Sorry for the omission.

Answer 1

We answer OP's question in the negative. These results are for OP's problem with the monotonicity requirements on $f$ (added in OP's edit after @Tassle's answer, invalidating that answer).

Lemma 1. This problem:

1. has worst-case query complexity (deterministic and Las-Vegas randomized) $n 2^{n-1}$,

2. has an $O(n 2^n)$-time deterministic algorithm, and

3. is strongly NP-hard.

[Edit: strong NP-hardness depends on the encoding. See remarks at the end.]

---

Proof.

Lower bound on query complexity

Fix $n$ and let $I'$ be the instance of OP's problem defined by $$f(L, i) = L + 2^{i-1}.$$ For this instance, every permutation has the same cost, namely $\sum_{i=1}^{n} 2^{i-1} = 2^n-1$.

Let $B_b(q)$ denote the $b$th bit in the binary representation of $q\in \mathbb N$. Let $$X = \{(q, b) \in \mathbb N \times [n] : q \le 2^n-1 \textsf{ and } B_b(q) = 0\}.$$

For any $(q, b)\in X$, let $I(q,b)$ denote the instance of OP's problem defined by $$f(L, i) = \begin{cases} L + 2^{i-1} - 1& ~(L, i) = (q, b) \\ L + 2^{i-1} &~\textit{otherwise}. \end{cases}$$ Note that there is a permutation with cost $-1 + \sum_{i=1}^n 2^{i-1} = 2^n-2$, namely, take first the indices that are 1 in the binary representation of $q$, then take index $b$, then take the remaining indices.

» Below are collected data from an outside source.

/-- An access of a hart that has been issued and not performed. -/
inductive Acc where
  | load (l : Landing)
  | atomic (m : Msg) (pa : Nat)
  | store (e : Store)
  | maint (m : Maint)
/-- Its number: they rise in program order. -/
def Acc.id : Acc → Nat
  | .load l => l.id
  | .atomic m _ => m.id
  | .store e => e.id
  | .maint m => m.id
def Acc.isMaint : Acc → Bool
  | .maint _ => true
  | _ => false
def Acc.isStore : Acc → Bool
  | .store _ => true
  | _ => false
/-- It touches the sector. -/
def Acc.on (a : Acc) (sec : Nat) : Bool :=
  match a with
  | .load l => l.loads sec
  | .atomic _ pa => pa / 64 = sec
  | .store e => e.sector = sec
  | .maint m => m.sector = sec
/-- The earlier access is performed before the later one: they meet, and the later one is no load that sees an earlier store of its own (R107). -/
def Acc.first (b a : Acc) : Bool :=
  b.id < a.id && match b, a with
    | .load l, .load m => l.meets m
    | .load l, .store e => l.overlaps e.sector e.mask
    | .load l, .atomic _ pa | .atomic _ pa, .load l => l.loads (pa / 64)
    | .atomic _ p, .atomic _ q => p / 64 = q / 64
    | .atomic _ p, .store e | .store e, .atomic _ p => p / 64 = e.sector
    | .store e, .store f => e.sector = f.sector
    | .store _, .load _ => false
    | .maint m, x | x, .maint m => x.on m.sector
/-- Insert in program order. -/
def insertAcc (a : Acc) : List Acc → List Acc
  | [] => [a]
  | b :: t => if a.id < b.id then a :: b :: t else b :: insertAcc a t
/-- The accesses of a hart that are not performed, in program order. -/
def State.accs (s : State) (k : Nat) : List Acc :=
  let h := s.hartAt k
  let loads := h.land.filterMap fun l => match l.req, l.got with | .load _ _, none => some (Acc.load l) | _, _ => none
  let atomics := s.msgs.filterMap fun m => match m.body with
    | .atomic _ pa _ _ _ _ _ => if m.hart = k then some (Acc.atomic m pa) else none
    | _ => none
  (loads ++ atomics ++ h.stq.map Acc.store ++ h.mnts.map Acc.maint).foldl (fun l a => insertAcc a l) []
/-- Maintenance of a sector at its home slice (R325): a dirty one is written to DRAM or second tier, and stays clean, or goes. -/
def State.maintNow (s : State) (m : MaintOp) (sec : Nat) : State :=
  match m with
  | .cln => s.mscClean sec
  | .inv => s.mscDrop sec
  | .clninv => (s.mscClean sec).mscDrop sec
/-- Perform an access. -/
def State.performAcc (s : State) (k : Nat) (a : Acc) : State :=
  match a with
  | .load l => let (s, l) := s.arriveLoad k l; s.setHart k ((s.hartAt k).setEntry l)
  | .atomic m _ => s.atomicNow m
  | .store e => (s.setHart k { s.hartAt k with stq := (s.hartAt k).stq.filter fun x => x.id ≠ e.id }).storeArrives k e
  | .maint m => (s.setHart k { s.hartAt k with mnts := (s.hartAt k).mnts.filter fun x => x.id ≠ m.id }).maintNow m.op m.sector
/-- The accesses that satisfy a condition, with every earlier one that must come before one of them. -/
def withFirst (only : Acc → Bool) : List Acc → List Acc
  | [] => []
  | a :: t =>
    let r := withFirst only t
    if only a || r.any a.first then a :: r else r
/-- Perform accesses of a hart in program order. -/
def State.performSome (s : State) (k : Nat) (only : Acc → Bool) : State := (withFirst only (s.accs k)).foldl (fun s a => s.performAcc k a) s

/-- A request in the entry acquires where it answers with a tuple or a halt (R110). -/
def Landing.acquires (l : Landing) : Bool :=
  match l.req with
  | .tuple _ _ | .nmStat _ => l.got.isNone
  | _ => false
/-- An acquire of the hart that was issued before access number id is not complete: the access is not performed yet (R110). -/
def State.acqBefore (s : State) (k id : Nat) : Bool :=
  ((s.hartAt k).land.any fun l => l.id < id && l.acquires)
    || s.msgs.any fun m => m.hart = k && m.id < id && (match m.body with | .atomic _ _ _ _ _ a _ => a.isSome | _ => false)

/-- A piece of a load can be served now: by the core alone, or at its slice, where no bank engine holds the channel (R200) and the calendar's slot is not
another's (R129); a D2 task's after the declared latency of its slots (R130). -/
def State.pieceFree (s : State) (k : Nat) (l : Landing) (p : Piece) : Bool :=
  l.slots.isEmpty && l.ready ≤ s.time && (s.ownPiece k p || (!s.deferred p.pa p.n && (l.ready ≠ 0 || s.mayUse k false p.pa)))
/-- Maintenance of a sector has to wait for a bank engine: it writes to DRAM of the engine's channel (R200). -/
def State.maintWaits (s : State) (m : Maint) : Bool :=
  s.runs (64 * m.sector) && m.op ≠ .inv && match Tab.find s.msc m.sector with | some e => e.dirty | none => false
/-- An access can be served now, as far as bank engines and calendars are concerned. -/
def State.accFree (s : State) (k : Nat) (a : Acc) : Bool :=
  match a with
  | .load l => match l.req with | .load _ ps => ps.all (s.pieceFree k l) | _ => true
  | .atomic m pa => !s.deferred pa 1 && match (s.hartAt k).entry m.landing with
    | some l => l.slots.isEmpty && l.ready ≤ s.time && (l.ready ≠ 0 || s.mayUse k false pa)
    | none => if s.d2Core k ∧ calendared pa then m.ready ≠ 0 && m.ready ≤ s.time else s.mayUse k false pa
  | .store e => !s.deferred (64 * e.sector) 64 &&
    (if s.d2Core k ∧ calendared (64 * e.sector) then e.ready ≠ 0 && e.ready ≤ s.time else s.mayUse k false (64 * e.sector))
  | .maint m => !s.maintWaits m
/-- An access may be performed now. -/
def State.accMay (s : State) (k : Nat) (a : Acc) : Bool := (match a with | .atomic m _ => s.msgMay m | _ => true) && !s.acqBefore k a.id && s.accFree k a && !(s.accs k).any fun b => b.first a
/-- The accesses that satisfy a condition, with those before them, cannot all be performed now. -/
def State.accsHeld (s : State) (k : Nat) (only : Acc → Bool) : Bool := (withFirst only (s.accs k)).any fun a => s.acqBefore k a.id || !s.accFree k a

Fix any algorithm (deterministic or randomized) that is guaranteed to give a correct answer. Simulate the algorithm on the first instance $I'$ above. If, for some $(q, b)\in X$, the algorithm doesn't query $f(q, b)$, then it can't distinguish between $I'$ and $I(q, b)$, so must give the wrong answer on one of those two instances (with positive probability). This cannot be, as the algorithm is guaranteed to give a correct answer. Hence, the algorithm must make at least $|X|$ queries.

To calculate $|X|$, associate with each $q$ the set $S(q)\subseteq [n]$ of indices of zero-bits in $q$, so $(q, b) \in X$ iff $b\in S(q)$. Then $|X| = \sum_{q=0}^{2^{n-1}} |S(q)| = \sum_{S\subseteq [n]} |S| = n 2^{n-1}$.

---

Upper bound on query complexity and run time

Consider the following dynamic-programming algorithm. For every subset $S\subseteq [n]$, define $M(S)$ to be the minimum cost of any permutation of the indices in $S$. The following recurrence holds: $$M(S) = \begin{cases} 0 & ~(S=\emptyset) \\ \min_{i\in S} f\big(M(S\setminus\{i\}), i\big) & ~(S\ne \emptyset). \end{cases}$$ The recurrence holds because of the second monotonicity requirement, that is, $L \mapsto f(L, i)$ is non-decreasing for any fixed $i$. (Because of this property, in any minimum cost permutation $(\pi_1, \pi_2, \ldots, \pi_n)$ of $[n]$, any prefix $(\pi_1, \pi_2, \ldots, \pi_k)$ can be replaced by the reordering of the prefix that gives minimum cost $M(\{\pi_1, \pi_2, \ldots, \pi_k\})$, without increasing the cost of $\pi$.)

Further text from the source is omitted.